Bro you think everyone had multiple wives. That is evidence enough you don't know jack shit. You think Islamist extremism is caused because Islamic societies weren't monogamous (when, by the time ISIS came around, no one was polygamous). You're completely out of your depth.
And you have no reading comprehension whatsoever because you're just cherrypicking my arguments to "prove" how "ignorant" or "stupid" I am. In the future I'm probably not going to reply to these long-ass posts with anything except "I'm right, you're wrong."
If you don't mind explaining this a bit more - is it just the sheer size here, or more (pardon the word) complicated?
Wanting to make sure I understand your point.
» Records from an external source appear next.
/-- Tier 1. R252-R257: what each mode's expiry service does below its ceiling and at it, with the one event it emits. GIVEUP_SLIDES and
SR_SLIDE are arguments of the SR service; CONN counts its retransmissions up to 255 and is exhausted only where CONN_LIMIT bounds it. -/
def Obligations.ExpiryServices : Prop :=
  (∀ (g : Bool) (rule : Config.SrSlide) (tw : TxWindow) (j : Nat) (t : TimerSlot),
    (t.retries.toNat < tw.cfg.maxRetries.toNat → tw.serveSlot g rule j t =
      ({ tw with
          slots := tw.slots.set j (some { seq := t.seq, rem := tw.timeout, retries := t.retries + 1#8 }),
          retxCnt := tw.retxCnt + 1#32 },
        { kind := .retx, seq := t.seq, count := 1#16 })) ∧
    (tw.cfg.maxRetries.toNat ≤ t.retries.toNat →
      let freed : TxWindow := { tw with slots := tw.slots.set j none, giveupCnt := tw.giveupCnt + 1#32 }
      tw.serveSlot g rule j t =
        (if g = true ∧ t.seq = tw.base ∧ tw.base ≠ tw.next then freed.slide rule else freed,
          { kind := .giveup, seq := t.seq, count := 1#16 }))) ∧
  ∀ tw : TxWindow,
    (tw.retry.toNat < tw.cfg.maxRetries.toNat → tw.serveGbn =
      ({ tw with
          retry := tw.retry + 1#8, shared := { armed := tw.shared.armed, rem := tw.timeout },
          retxCnt := tw.retxCnt + dist tw.base tw.next },
        { kind := .retxRange, seq := tw.base, count := (dist tw.base tw.next).setWidth 16 })) ∧
    (tw.cfg.maxRetries.toNat ≤ tw.retry.toNat → tw.serveGbn =
      ({ tw with abort := true, shared := { armed := false, rem := 0#24 } },
        { kind := .abort, seq := tw.base, count := (dist tw.base tw.next).setWidth 16 })) ∧
    (tw.cfg.connLimit = false ∨ tw.retry.toNat < tw.cfg.maxRetries.toNat →
      ∃ r : BitVec 8, r.toNat = min (tw.retry.toNat + 1) 255 ∧ tw.serveConn =
        ({ tw with retry := r, shared := { armed := tw.shared.armed, rem := tw.est.rto.setWidth 24 }, retxCnt := tw.retxCnt + 1#32 },
          { kind := .retx, seq := tw.ptag, count := 1#16 })) ∧
    (tw.cfg.connLimit = true → tw.cfg.maxRetries.toNat ≤ tw.retry.toNat → tw.serveConn =
      ({ tw with shared := { armed := false, rem := 0#24 } }, { kind := .pexhaust, seq := tw.ptag, count := 1#16 }))

/-- Tier 2. R241, R240: while stopped, a tick emits nothing and changes no timer; a command that clears stopped is TW_INIT, and a step
that clears it is the completion of TW_INIT, an accepted TW_CFG write, a soft reset or a hardware reset. -/
def Obligations.NothingFiresWhileStopped : Prop :=
  (∀ s : State, TwInv s.tw → s.tw.stopped = true → s.tick = s) ∧
  (∀ (i : Instr) (s t : State), s.tw.stopped = true → exec i s = .next t → t.tw.stopped = false → ∃ r, i = .twInit r) ∧
  ∀ s t : State, s.tw.stopped = true → step s = .next t → t.tw.stopped = false →
    (∃ w r, s.pending = some w ∧ decode w = .ok (.twInit r) ∧ (s.trace = [] ∨ ∃ rest, s.trace = .engine :: rest)) ∨
    (∃ w rest, s.trace = .write .word 0x050#12 w :: rest ∧ s.pending = none) ∨
    (∃ w rest, s.trace = .write .word 0x010#12 w :: rest ∧ w.getLsbD 0 = true) ∨
    ∃ rest, s.trace = .hwReset :: rest

/-! ### The host port -/

/-- Tier 1. R88: the refused accesses set ACC_ERR and change nothing else; a refused read returns 0. -/
def Obligations.RefusedAccesses : Prop :=
  ∀ (s : State) (a : Nat) (w : Word),
    (a < 0x400 → s.hostRead .byte a = { s with accErr := true, rdata := 0#32 } ∧ s.hostWrite .byte a w = { s with accErr := true }) ∧
    (a % 4 ≠ 0 → s.hostRead .word a = { s with accErr := true, rdata := 0#32 } ∧ s.hostWrite .word a w = { s with accErr := true }) ∧
    (0x800 ≤ a → a < 0xC00 → ∀ size, s.hostWrite size a w = { s with accErr := true })

/-- Tier 2. R87, R89: a read changes nothing but what the port returns and, where it is refused, ACC_ERR; reserved addresses read 0 and
ignore writes; read-only registers ignore writes and write-only registers read 0. -/
def Obligations.ReadsHaveNoSideEffect : Prop :=
  (∀ (s : State) (size : AccessSize) (a : Nat), { s.hostRead size a with rdata := s.rdata, accErr := s.accErr } = s ∧
    ((s.hostRead size a).hostRead size a).rdata = (s.hostRead size a).rdata ∧
    ((s.hostRead size a).accErr = true ↔ s.accErr = true ∨ size = .byte ∧ a < 0x400 ∨ size = .word ∧ a % 4 ≠ 0)) ∧
  (∀ (s : State) (size : AccessSize) (a : Nat) (w : Word), 0xC00 ≤ a → (size = .word → a % 4 = 0) →
    s.hostRead size a = { s with rdata := 0#32 } ∧ s.hostWrite size a w = s) ∧
  (∀ (s : State) (a : Nat) (w : Word), a < 0x400 → a % 4 = 0 → (a ∈ [0x048, 0x04C, 0x088, 0x08C, 0x0AC] ∨ 0x0C0 ≤ a) →
    s.hostRead .word a = { s with rdata := 0#32 } ∧ s.hostWrite .word a w = s) ∧
  (∀ (s : State) (a : Nat) (w : Word),
    a ∈ [0x000, 0x004, 0x008, 0x00C, 0x030, 0x034, 0x038, 0x03C, 0x040, 0x044, 0x058, 0x05C, 0x060, 0x064, 0x068, 0x06C, 0x070, 0x074,
      0x078, 0x07C, 0x080, 0x084, 0x094, 0x098, 0x09C, 0x0A0, 0x0A4, 0x0A8, 0x0B0, 0x0B4, 0x0BC] → s.hostWrite .word a w = s) ∧
  (∀ s : State, ∀ a ∈ [0x010, 0x01C, 0x0B8], s.hostRead .word a = { s with rdata := 0#32 })

/-- Tier 2. R83, R84: a host read of IBUF or OBUF returns the bytes stored there and an accepted write of IBUF stores its bytes and nothing
else, 8-bit and 32-bit accesses agreeing by little-endian lanes. -/
def Obligations.ByteLanesAgree : Prop :=
  ∀ (s : State) (a k : Nat), a % 4 = 0 → k < 4 →
    (0x400 ≤ a → a < 0xC00 →
      (s.hostRead .byte (a + k)).rdata = (s.mem.byteAt (a + k)).setWidth 32 ∧
      (s.hostRead .byte (a + k)).rdata = ((s.hostRead .word a).rdata >>> (8 * k)) &&& 0xFF#32) ∧
    (0x400 ≤ a → a < 0x800 → s.pending = none → ∀ w : Word,
      (s.hostWrite .word a w).mem.byteAt (a + k) = (w >>> (8 * k)).setWidth 8 ∧
      (s.hostWrite .byte (a + k) w).mem.byteAt (a + k) = w.setWidth 8 ∧
      (∀ b, (b < a ∨ a + 4 ≤ b) → (s.hostWrite .word a w).mem.byteAt b = s.mem.byteAt b) ∧
      (∀ b, b ≠ a + k → (s.hostWrite .byte (a + k) w).mem.byteAt b = s.mem.byteAt b) ∧
      { s.hostWrite .word a w with mem := s.mem } = s ∧ { s.hostWrite .byte (a + k) w with mem := s.mem } = s)

/-- Tier 1. R352, R30: while a command is pending, operand and configuration writes are refused and a CMD write is dropped with CMD_OVR;
STATUS, IRQ_EN, CTRL and EVT_POP writes are accepted. -/
def Obligations.WritesWhileBusy : Prop :=
  ∀ (s : State) (c w : Word), s.pending = some c →
    (∀ a ∈ [0x020, 0x024, 0x028, 0x02C, 0x050, 0x054, 0x090], s.hostWrite .word a w = { s with accErr := true }) ∧
    (∀ size a, 0x400 ≤ a → a < 0x800 → (size = .word → a % 4 = 0) → s.hostWrite size a w = { s with accErr := true }) ∧
    s.hostWrite .word 0x01C w = { s with cmdOvr := true } ∧
    s.hostWrite .word 0x014 w =
      { s with cmdOvr := s.cmdOvr && !w.getLsbD 13, accErr := s.accErr && !w.getLsbD 16 } ∧
    s.hostWrite .word 0x018 w = { s with irqEn := w.extractLsb' 0 5 } ∧
    s.hostWrite .word 0x010 w = (if w.getLsbD 0 then s.softReset else s) ∧
    s.hostWrite .word 0x0B8 w = s.popEvent

/-- Tier 1. R23, R29, R30, R34: what a register write stores while nothing is pending. R28: the two bits a STATUS write clears. R31-R33, R42, R43: a TW_CFG write stores its fields
with N clamped into 1..WIN_MAX and resets TW, and an RB_CFG write does the same for RB. R46: EVT_POP removes the head and arbitrates;
on an empty FIFO it does nothing (log 14). -/
def Obligations.RegisterWrites : Prop :=
  (∀ (s : State) (w : Word), s.pending = none →
    s.hostWrite .word 0x020 w = { s with args := { s.args with arg0 := w } } ∧
    s.hostWrite .word 0x024 w = { s with args := { s.args with arg1 := w } } ∧
    s.hostWrite .word 0x028 w = { s with args := { s.args with arg2 := w } } ∧
    s.hostWrite .word 0x02C w = { s with args := { s.args with arg3 := w } } ∧
    s.hostWrite .word 0x018 w = { s with irqEn := w.extractLsb' 0 5 } ∧
    s.hostWrite .word 0x01C w = { s with pending := some w } ∧
    s.hostWrite .word 0x054 w = { s with tw := { s.tw with
      timeout := if w.extractLsb' 0 24 = 0#24 then 1#24 else w.extractLsb' 0 24 } } ∧
    ∃ n : BitVec 8, n.toNat = max 1 (min (w.extractLsb' 8 8).toNat Config.winMax) ∧
      ∀ m : Mode, m.bits = w.extractLsb' 0 2 →
        s.hostWrite .word 0x050 w = { s with tw := { s.tw with
          cfg := { mode := m, n := n, maxRetries := w.extractLsb' 16 8, connLimit := w.getLsbD 24 },
          base := 0#32, next := 0#32, shared := { armed := false, rem := 0#24 }, slots := List.replicate s.tw.slots.length none,
          retry := 0#8, ptag := 0#32, abort := false, stopped := false, est := { sa := 8000#32, sv := 0#32, rto := 1000#32 } } } ∧
        s.hostWrite .word 0x090 w = { s with rb :=
          { mode := m, n := n, exp := 0#32, slots := List.replicate s.rb.slots.length none } }) ∧
  ∀ (s : State) (w : Word),
    s.hostWrite .word 0x014 w =
      { s with cmdOvr := s.cmdOvr && !w.getLsbD 13, accErr := s.accErr && !w.getLsbD 16 } ∧
    (s.evt = [] → s.hostWrite .word 0x0B8 w = s) ∧
    (∀ e r, s.evt = e :: r → s.hostWrite .word 0x0B8 w = ({ s with evt := r }).arbitrate)

/-- Tier 2. R27, R310: every bit of STATUS, and irq is high exactly while an enabled source's STATUS condition holds. -/
def Obligations.StatusBitsAndIrq : Prop :=
  ∀ s : State,
    s.status.getLsbD 0 = s.pending.isSome ∧ s.status.getLsbD 1 = s.err ∧ s.status.getLsbD 2 = false ∧ s.status.getLsbD 3 = false ∧
    s.status.extractLsb' 4 4 = s.errcode ∧ s.status.getLsbD 8 = s.tw.abort ∧ s.status.getLsbD 9 = decide (s.evt ≠ []) ∧
    s.status.getLsbD 10 = decide (s.dlv ≠ []) ∧ s.status.getLsbD 11 = s.latch.isSome ∧ s.status.getLsbD 12 = s.tw.stopped ∧
    s.status.getLsbD 13 = s.cmdOvr ∧ s.status.getLsbD 14 = decide (s.evt.length = 64) ∧
    s.status.getLsbD 15 = decide (s.dlv.length = 64) ∧ s.status.getLsbD 16 = s.accErr ∧
    (∀ i, 17 ≤ i → s.status.getLsbD i = false) ∧
    (s.irq = true ↔
      (s.irqEn.getLsbD 0 = true ∧ s.status.getLsbD 9 = true) ∨ (s.irqEn.getLsbD 1 = true ∧ s.status.getLsbD 10 = true) ∨
      (s.irqEn.getLsbD 2 = true ∧ s.status.getLsbD 8 = true) ∨ (s.irqEn.getLsbD 3 = true ∧ s.status.getLsbD 1 = true) ∨
      (s.irqEn.getLsbD 4 = true ∧ (s.status.getLsbD 13 = true ∨ s.status.getLsbD 16 = true)))

/-- Tier 1. The register map of 10_state.md: which register a read at each offset returns; R21, R22: the constants, PARAM0-PARAM2 of the
default build (log 5); and R23, R25, R29, R31, R34, R35, R36, R39, R40,
R41, R42, R44: what the stored ones read as, with the codes of MODE, the reserved bits of the configuration registers at 0. -/
def Obligations.StoredRegistersRead : Prop :=
  ∀ s : State,
    s.hostRead .word 0x000 = { s with rdata := s.readReg .id } ∧ s.hostRead .word 0x004 = { s with rdata := s.readReg .param0 } ∧
    s.hostRead .word 0x008 = { s with rdata := s.readReg .param1 } ∧ s.hostRead .word 0x00C = { s with rdata := s.readReg .param2 } ∧
    s.hostRead .word 0x014 = { s with rdata := s.readReg .status } ∧ s.hostRead .word 0x018 = { s with rdata := s.readReg .irqEn } ∧
    s.hostRead .word 0x020 = { s with rdata := s.readReg .arg0 } ∧ s.hostRead .word 0x024 = { s with rdata := s.readReg .arg1 } ∧
    s.hostRead .word 0x028 = { s with rdata := s.readReg .arg2 } ∧ s.hostRead .word 0x02C = { s with rdata := s.readReg .arg3 } ∧
    s.hostRead .word 0x030 = { s with rdata := s.readReg .res0 } ∧ s.hostRead .word 0x034 = { s with rdata := s.readReg .res1 } ∧
    s.hostRead .word 0x038 = { s with rdata := s.readReg .res2 } ∧ s.hostRead .word 0x03C = { s with rdata := s.readReg .res3 } ∧
    s.hostRead .word 0x040 = { s with rdata := s.readReg .res4 } ∧ s.hostRead .word 0x044 = { s with rdata := s.readReg .res5 } ∧
    s.hostRead .word 0x050 = { s with rdata := s.readReg .twCfg } ∧ s.hostRead .word 0x054 = { s with rdata := s.readReg .twTimeout } ∧
    s.hostRead .word 0x058 = { s with rdata := s.readReg .twBase } ∧ s.hostRead .word 0x05C = { s with rdata := s.readReg .twNext } ∧
    s.hostRead .word 0x060 = { s with rdata := s.readReg .twRetry } ∧ s.hostRead .word 0x064 = { s with rdata := s.readReg .twAckmap } ∧
    s.hostRead .word 0x068 = { s with rdata := s.readReg .twTstat } ∧ s.hostRead .word 0x06C = { s with rdata := s.readReg .twPtag } ∧
    s.hostRead .word 0x070 = { s with rdata := s.readReg .rto } ∧ s.hostRead .word 0x074 = { s with rdata := s.readReg .srtt8 } ∧
    s.hostRead .word 0x078 = { s with rdata := s.readReg .rttvar4 } ∧ s.hostRead .word 0x07C = { s with rdata := s.readReg .giveupCnt } ∧
    s.hostRead .word 0x080 = { s with rdata := s.readReg .retxCnt } ∧ s.hostRead .word 0x084 = { s with rdata := s.readReg .twSrem } ∧
    s.hostRead .word 0x090 = { s with rdata := s.readReg .rbCfg } ∧ s.hostRead .word 0x094 = { s with rdata := s.readReg .rbExp } ∧
    s.hostRead .word 0x098 = { s with rdata := s.readReg .rbOcc } ∧ s.hostRead .word 0x09C = { s with rdata := s.readReg .rbMap } ∧
    s.hostRead .word 0x0A0 = { s with rdata := s.readReg .dlvCount } ∧ s.hostRead .word 0x0A4 = { s with rdata := s.readReg .dlvHlen } ∧
    s.hostRead .word 0x0A8 = { s with rdata := s.readReg .dlvHseq } ∧ s.hostRead .word 0x0B0 = { s with rdata := s.readReg .evtHead } ∧
    s.hostRead .word 0x0B4 = { s with rdata := s.readReg .evtSeq } ∧ s.hostRead .word 0x0BC = { s with rdata := s.readReg .evtCount } ∧
    s.readReg .id = 0x45464332#32 ∧ s.readReg .param0 = 0x00204020#32 ∧ s.readReg .param1 = 0x404003EB#32 ∧
    s.readReg .param2 = 0x138800C8#32 ∧
    s.readReg .status = s.status ∧ s.readReg .irqEn = s.irqEn.setWidth 32 ∧
    s.readReg .arg0 = s.args.arg0 ∧ s.readReg .arg1 = s.args.arg1 ∧ s.readReg .arg2 = s.args.arg2 ∧ s.readReg .arg3 = s.args.arg3 ∧
    s.readReg .res0 = s.res.r0 ∧ s.readReg .res1 = s.res.r1 ∧ s.readReg .res2 = s.res.r2 ∧ s.readReg .res3 = s.res.r3 ∧
    s.readReg .res4 = s.res.r4 ∧ s.readReg .res5 = s.res.r5 ∧
    s.readReg .twTimeout = s.tw.timeout.setWidth 32 ∧ s.readReg .twBase = s.tw.base ∧ s.readReg .twNext = s.tw.next ∧
    s.readReg .twRetry = s.tw.retry.setWidth 32 ∧ s.readReg .twPtag = s.tw.ptag ∧ s.readReg .rto = s.tw.est.rto ∧
    s.readReg .srtt8 = s.tw.est.sa ∧ s.readReg .rttvar4 = s.tw.est.sv ∧ s.readReg .giveupCnt = s.tw.giveupCnt ∧
    s.readReg .retxCnt = s.tw.retxCnt ∧ s.readReg .rbExp = s.rb.exp ∧
    Mode.bits .off = 0#2 ∧ Mode.bits .gbn = 1#2 ∧ Mode.bits .sr = 2#2 ∧ Mode.bits .conn = 3#2 ∧
    (s.readReg .twCfg).extractLsb' 0 2 = s.tw.cfg.mode.bits ∧ (s.readReg .twCfg).extractLsb' 2 6 = 0#6 ∧
    (s.readReg .twCfg).extractLsb' 8 8 = s.tw.cfg.n ∧ (s.readReg .twCfg).extractLsb' 16 8 = s.tw.cfg.maxRetries ∧
    (s.readReg .twCfg).getLsbD 24 = s.tw.cfg.connLimit ∧ (s.readReg .twCfg).extractLsb' 25 7 = 0#7 ∧
    (s.readReg .rbCfg).extractLsb' 0 2 = s.rb.mode.bits ∧ (s.readReg .rbCfg).extractLsb' 2 6 = 0#6 ∧
    (s.readReg .rbCfg).extractLsb' 8 8 = s.rb.n ∧ (s.readReg .rbCfg).extractLsb' 16 16 = 0#16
It's the sheer number of different components that form our society today. If you had 500 pages, you could give a very good and detailed description of, say, a 19th century Plains Indian tribe (which might have 10K people total) with its relation between individual groups and villages and various societies within the group, all sorts of nuances about the tribe, its foreign relations, etc.. If you spent 500 pages doing so with the modern United States, you'd barely scratch the surface. You could devote 500 pages to the relationship between, say, Apple and the US government, yet if you removed Apple from existence, society would go on almost unchanged unlike if you removed one of the religious or warrior societies from the Plains Indian tribe. That's complexity.
Some would argue society is too complex for it's own good, hence our vulnerability to supply-chain disruptions (the most radical positions would be anprims and many hard green ideologies). There are plenty of examples of societies going from more complex to more simple because of disasters (i.e. post-contact Amazonia).